▸ EXERCISE DIRECTIONS: Look through the material below and copy exactly the lines from the line with "TB_LOAD (R171). -/" to the line with "REPSTOP (R183). -/", those two lines included.
Content starts
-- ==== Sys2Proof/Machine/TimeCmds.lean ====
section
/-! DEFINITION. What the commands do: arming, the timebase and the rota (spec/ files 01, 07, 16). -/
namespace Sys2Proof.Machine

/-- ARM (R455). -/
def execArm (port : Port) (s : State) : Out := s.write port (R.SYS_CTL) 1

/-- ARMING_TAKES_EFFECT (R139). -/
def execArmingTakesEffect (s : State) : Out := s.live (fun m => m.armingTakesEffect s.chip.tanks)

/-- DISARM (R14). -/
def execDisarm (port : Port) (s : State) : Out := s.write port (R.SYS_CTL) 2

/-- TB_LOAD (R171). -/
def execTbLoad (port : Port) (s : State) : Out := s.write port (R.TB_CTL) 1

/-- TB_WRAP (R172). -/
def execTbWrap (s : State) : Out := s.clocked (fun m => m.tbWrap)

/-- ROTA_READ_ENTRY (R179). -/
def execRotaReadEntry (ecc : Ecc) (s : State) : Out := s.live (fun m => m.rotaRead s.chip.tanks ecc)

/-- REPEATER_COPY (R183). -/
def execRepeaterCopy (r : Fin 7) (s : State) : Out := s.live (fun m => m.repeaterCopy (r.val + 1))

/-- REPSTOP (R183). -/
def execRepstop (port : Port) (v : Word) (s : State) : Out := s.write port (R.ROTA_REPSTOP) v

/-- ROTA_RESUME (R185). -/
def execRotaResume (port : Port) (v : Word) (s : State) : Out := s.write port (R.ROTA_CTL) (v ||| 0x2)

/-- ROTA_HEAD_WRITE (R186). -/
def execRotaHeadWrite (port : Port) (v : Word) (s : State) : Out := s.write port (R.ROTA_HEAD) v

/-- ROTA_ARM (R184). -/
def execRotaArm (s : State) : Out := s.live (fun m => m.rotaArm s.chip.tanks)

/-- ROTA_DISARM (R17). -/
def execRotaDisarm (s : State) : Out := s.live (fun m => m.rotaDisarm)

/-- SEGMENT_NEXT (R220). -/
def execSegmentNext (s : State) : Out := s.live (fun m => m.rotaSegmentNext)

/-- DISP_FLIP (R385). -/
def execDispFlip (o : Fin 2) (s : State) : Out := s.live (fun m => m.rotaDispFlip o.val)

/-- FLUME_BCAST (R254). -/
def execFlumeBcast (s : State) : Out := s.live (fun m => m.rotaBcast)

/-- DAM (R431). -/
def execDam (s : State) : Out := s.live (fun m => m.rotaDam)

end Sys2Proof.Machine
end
Content ends
Content starts
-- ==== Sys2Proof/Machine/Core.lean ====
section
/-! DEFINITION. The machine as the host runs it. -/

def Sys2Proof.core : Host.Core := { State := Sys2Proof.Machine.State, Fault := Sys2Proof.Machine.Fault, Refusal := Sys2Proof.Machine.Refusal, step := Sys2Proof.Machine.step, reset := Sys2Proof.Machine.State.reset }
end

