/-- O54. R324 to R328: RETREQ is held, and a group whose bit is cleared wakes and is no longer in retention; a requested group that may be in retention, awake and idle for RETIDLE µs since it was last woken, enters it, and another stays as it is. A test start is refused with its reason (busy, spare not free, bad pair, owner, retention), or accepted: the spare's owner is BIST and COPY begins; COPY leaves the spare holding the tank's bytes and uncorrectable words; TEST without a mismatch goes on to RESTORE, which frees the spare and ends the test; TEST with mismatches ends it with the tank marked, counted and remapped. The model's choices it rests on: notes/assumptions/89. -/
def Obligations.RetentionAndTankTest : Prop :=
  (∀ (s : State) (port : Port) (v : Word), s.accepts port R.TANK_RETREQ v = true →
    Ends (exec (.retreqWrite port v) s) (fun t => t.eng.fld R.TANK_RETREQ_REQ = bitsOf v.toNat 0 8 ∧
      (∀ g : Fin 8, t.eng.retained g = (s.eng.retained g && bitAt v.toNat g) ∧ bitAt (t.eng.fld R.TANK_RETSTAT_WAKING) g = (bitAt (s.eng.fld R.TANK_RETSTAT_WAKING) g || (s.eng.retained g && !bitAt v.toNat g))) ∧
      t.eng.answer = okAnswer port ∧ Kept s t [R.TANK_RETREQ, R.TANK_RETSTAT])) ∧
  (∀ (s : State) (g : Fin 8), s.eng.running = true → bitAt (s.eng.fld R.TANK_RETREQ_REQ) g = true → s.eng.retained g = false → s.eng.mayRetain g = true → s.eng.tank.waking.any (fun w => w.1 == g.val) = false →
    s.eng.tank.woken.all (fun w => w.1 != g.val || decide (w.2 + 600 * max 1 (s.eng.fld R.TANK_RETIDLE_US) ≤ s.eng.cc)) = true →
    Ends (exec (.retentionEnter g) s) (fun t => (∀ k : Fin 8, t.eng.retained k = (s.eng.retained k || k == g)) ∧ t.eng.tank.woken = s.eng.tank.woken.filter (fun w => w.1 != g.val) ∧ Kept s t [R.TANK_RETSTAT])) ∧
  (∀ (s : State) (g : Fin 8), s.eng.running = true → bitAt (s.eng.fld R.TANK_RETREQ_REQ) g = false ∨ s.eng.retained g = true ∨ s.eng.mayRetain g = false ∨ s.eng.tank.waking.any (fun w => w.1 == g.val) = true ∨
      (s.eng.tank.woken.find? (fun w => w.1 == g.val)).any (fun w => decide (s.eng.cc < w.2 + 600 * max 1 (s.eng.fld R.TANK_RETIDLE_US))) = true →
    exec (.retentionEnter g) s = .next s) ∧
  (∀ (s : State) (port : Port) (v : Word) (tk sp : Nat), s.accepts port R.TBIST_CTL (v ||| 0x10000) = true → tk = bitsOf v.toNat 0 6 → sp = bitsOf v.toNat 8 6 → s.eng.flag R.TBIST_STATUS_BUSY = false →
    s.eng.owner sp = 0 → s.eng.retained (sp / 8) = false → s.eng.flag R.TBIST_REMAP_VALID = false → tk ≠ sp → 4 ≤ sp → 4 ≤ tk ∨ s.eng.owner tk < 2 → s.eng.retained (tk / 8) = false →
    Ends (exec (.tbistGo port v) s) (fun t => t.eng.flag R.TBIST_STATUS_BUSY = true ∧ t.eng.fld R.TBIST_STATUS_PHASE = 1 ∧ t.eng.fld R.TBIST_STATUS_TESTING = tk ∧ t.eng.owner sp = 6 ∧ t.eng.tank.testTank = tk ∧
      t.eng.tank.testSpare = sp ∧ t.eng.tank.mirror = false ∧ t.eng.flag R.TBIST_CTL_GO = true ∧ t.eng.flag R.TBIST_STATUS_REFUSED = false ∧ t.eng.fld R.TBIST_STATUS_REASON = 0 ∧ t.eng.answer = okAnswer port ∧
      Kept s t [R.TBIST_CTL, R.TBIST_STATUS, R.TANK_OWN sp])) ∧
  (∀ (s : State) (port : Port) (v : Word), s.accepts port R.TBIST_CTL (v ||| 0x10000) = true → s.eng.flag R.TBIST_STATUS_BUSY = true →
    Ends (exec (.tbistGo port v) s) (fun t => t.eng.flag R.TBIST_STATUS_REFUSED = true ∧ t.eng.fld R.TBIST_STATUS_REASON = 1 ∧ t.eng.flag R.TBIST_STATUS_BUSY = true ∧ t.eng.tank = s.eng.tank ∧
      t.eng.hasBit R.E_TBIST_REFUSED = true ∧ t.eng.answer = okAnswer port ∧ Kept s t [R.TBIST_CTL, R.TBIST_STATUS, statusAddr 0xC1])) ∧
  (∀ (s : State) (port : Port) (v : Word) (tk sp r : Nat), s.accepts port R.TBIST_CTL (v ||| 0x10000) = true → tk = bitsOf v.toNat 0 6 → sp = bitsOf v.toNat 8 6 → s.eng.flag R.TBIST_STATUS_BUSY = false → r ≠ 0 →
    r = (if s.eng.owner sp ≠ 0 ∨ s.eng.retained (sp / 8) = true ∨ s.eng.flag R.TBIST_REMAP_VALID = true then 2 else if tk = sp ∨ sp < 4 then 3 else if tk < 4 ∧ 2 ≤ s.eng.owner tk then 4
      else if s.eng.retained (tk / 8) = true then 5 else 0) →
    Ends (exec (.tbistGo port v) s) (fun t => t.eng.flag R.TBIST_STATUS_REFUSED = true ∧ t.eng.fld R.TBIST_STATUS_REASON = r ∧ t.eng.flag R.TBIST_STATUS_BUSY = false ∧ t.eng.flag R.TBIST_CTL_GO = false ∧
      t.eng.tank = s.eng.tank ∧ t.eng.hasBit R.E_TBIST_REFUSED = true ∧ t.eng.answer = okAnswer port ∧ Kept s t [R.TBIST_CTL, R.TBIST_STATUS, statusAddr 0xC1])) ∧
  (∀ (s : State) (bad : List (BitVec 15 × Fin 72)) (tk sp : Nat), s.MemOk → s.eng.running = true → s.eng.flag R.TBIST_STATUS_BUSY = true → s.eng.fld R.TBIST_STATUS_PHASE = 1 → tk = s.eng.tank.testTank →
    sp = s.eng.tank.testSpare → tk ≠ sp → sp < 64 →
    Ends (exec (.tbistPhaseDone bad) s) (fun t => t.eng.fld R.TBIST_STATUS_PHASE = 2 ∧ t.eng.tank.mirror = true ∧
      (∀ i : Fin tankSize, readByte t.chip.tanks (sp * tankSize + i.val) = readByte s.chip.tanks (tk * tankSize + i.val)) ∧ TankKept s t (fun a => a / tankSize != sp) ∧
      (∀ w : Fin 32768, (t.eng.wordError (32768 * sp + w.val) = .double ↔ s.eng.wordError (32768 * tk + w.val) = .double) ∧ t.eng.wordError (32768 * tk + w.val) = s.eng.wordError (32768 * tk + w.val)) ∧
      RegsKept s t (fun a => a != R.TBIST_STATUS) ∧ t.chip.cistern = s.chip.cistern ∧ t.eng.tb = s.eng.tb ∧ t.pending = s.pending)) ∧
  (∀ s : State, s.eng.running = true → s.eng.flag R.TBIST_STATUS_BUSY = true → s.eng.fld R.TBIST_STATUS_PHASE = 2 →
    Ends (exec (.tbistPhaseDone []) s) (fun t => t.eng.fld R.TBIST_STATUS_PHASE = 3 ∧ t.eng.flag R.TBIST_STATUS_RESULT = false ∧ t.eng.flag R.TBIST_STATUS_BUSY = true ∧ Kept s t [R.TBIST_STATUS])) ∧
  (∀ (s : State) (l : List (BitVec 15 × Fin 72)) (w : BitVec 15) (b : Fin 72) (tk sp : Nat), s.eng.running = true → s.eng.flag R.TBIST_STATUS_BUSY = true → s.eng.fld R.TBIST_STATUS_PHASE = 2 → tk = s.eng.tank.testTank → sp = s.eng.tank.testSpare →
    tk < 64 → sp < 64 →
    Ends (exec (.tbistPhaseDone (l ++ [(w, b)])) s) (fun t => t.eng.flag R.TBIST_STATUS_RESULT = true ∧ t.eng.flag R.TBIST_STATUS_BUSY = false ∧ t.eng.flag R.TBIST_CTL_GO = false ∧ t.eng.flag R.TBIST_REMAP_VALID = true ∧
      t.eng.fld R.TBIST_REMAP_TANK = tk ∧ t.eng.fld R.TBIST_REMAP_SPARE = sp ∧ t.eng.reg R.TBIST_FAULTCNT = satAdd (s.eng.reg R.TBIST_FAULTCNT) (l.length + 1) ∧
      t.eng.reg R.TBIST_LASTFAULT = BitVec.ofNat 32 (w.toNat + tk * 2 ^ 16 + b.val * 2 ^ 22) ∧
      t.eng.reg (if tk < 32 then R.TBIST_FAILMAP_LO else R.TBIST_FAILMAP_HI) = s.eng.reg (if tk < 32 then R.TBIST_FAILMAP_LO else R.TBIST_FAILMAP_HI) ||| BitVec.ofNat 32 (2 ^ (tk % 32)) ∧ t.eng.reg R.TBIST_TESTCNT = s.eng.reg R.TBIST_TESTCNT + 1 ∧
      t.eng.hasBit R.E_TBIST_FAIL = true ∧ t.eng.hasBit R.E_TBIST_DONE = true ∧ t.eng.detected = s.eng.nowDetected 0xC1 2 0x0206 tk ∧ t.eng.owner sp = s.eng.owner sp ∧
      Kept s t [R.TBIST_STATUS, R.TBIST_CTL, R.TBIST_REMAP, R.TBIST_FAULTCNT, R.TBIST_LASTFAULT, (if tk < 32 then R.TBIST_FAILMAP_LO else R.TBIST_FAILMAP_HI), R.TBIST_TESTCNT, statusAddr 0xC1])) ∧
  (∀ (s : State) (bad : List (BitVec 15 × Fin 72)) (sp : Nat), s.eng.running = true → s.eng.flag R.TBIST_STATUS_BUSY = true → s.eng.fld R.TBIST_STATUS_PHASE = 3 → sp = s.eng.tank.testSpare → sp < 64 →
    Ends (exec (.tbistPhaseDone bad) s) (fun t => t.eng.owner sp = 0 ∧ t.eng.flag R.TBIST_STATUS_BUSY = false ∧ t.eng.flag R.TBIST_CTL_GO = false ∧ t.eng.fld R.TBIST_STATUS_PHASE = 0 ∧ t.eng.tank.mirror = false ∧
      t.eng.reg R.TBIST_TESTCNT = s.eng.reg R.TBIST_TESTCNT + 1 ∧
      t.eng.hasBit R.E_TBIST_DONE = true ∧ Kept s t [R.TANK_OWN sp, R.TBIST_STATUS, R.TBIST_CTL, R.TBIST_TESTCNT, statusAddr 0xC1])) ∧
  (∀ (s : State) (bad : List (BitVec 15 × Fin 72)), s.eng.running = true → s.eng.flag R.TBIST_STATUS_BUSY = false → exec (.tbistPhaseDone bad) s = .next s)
Content ends
▸ RESPONSE BELOW:
/-- TB_LOAD (R171). -/
def execTbLoad (port : Port) (s : State) : Out := s.write port (R.TB_CTL) 1

/-- TB_WRAP (R172). -/
def execTbWrap (s : State) : Out := s.clocked (fun m => m.tbWrap)

/-- ROTA_READ_ENTRY (R179). -/
def execRotaReadEntry (ecc : Ecc) (s : State) : Out := s.live (fun m => m.rotaRead s.chip.tanks ecc)

/-- REPEATER_COPY (R183). -/
def execRepeaterCopy (r : Fin 7) (s : State) : Out := s.live (fun m => m.repeaterCopy (r.val + 1))

/-- REPSTOP (R183). -/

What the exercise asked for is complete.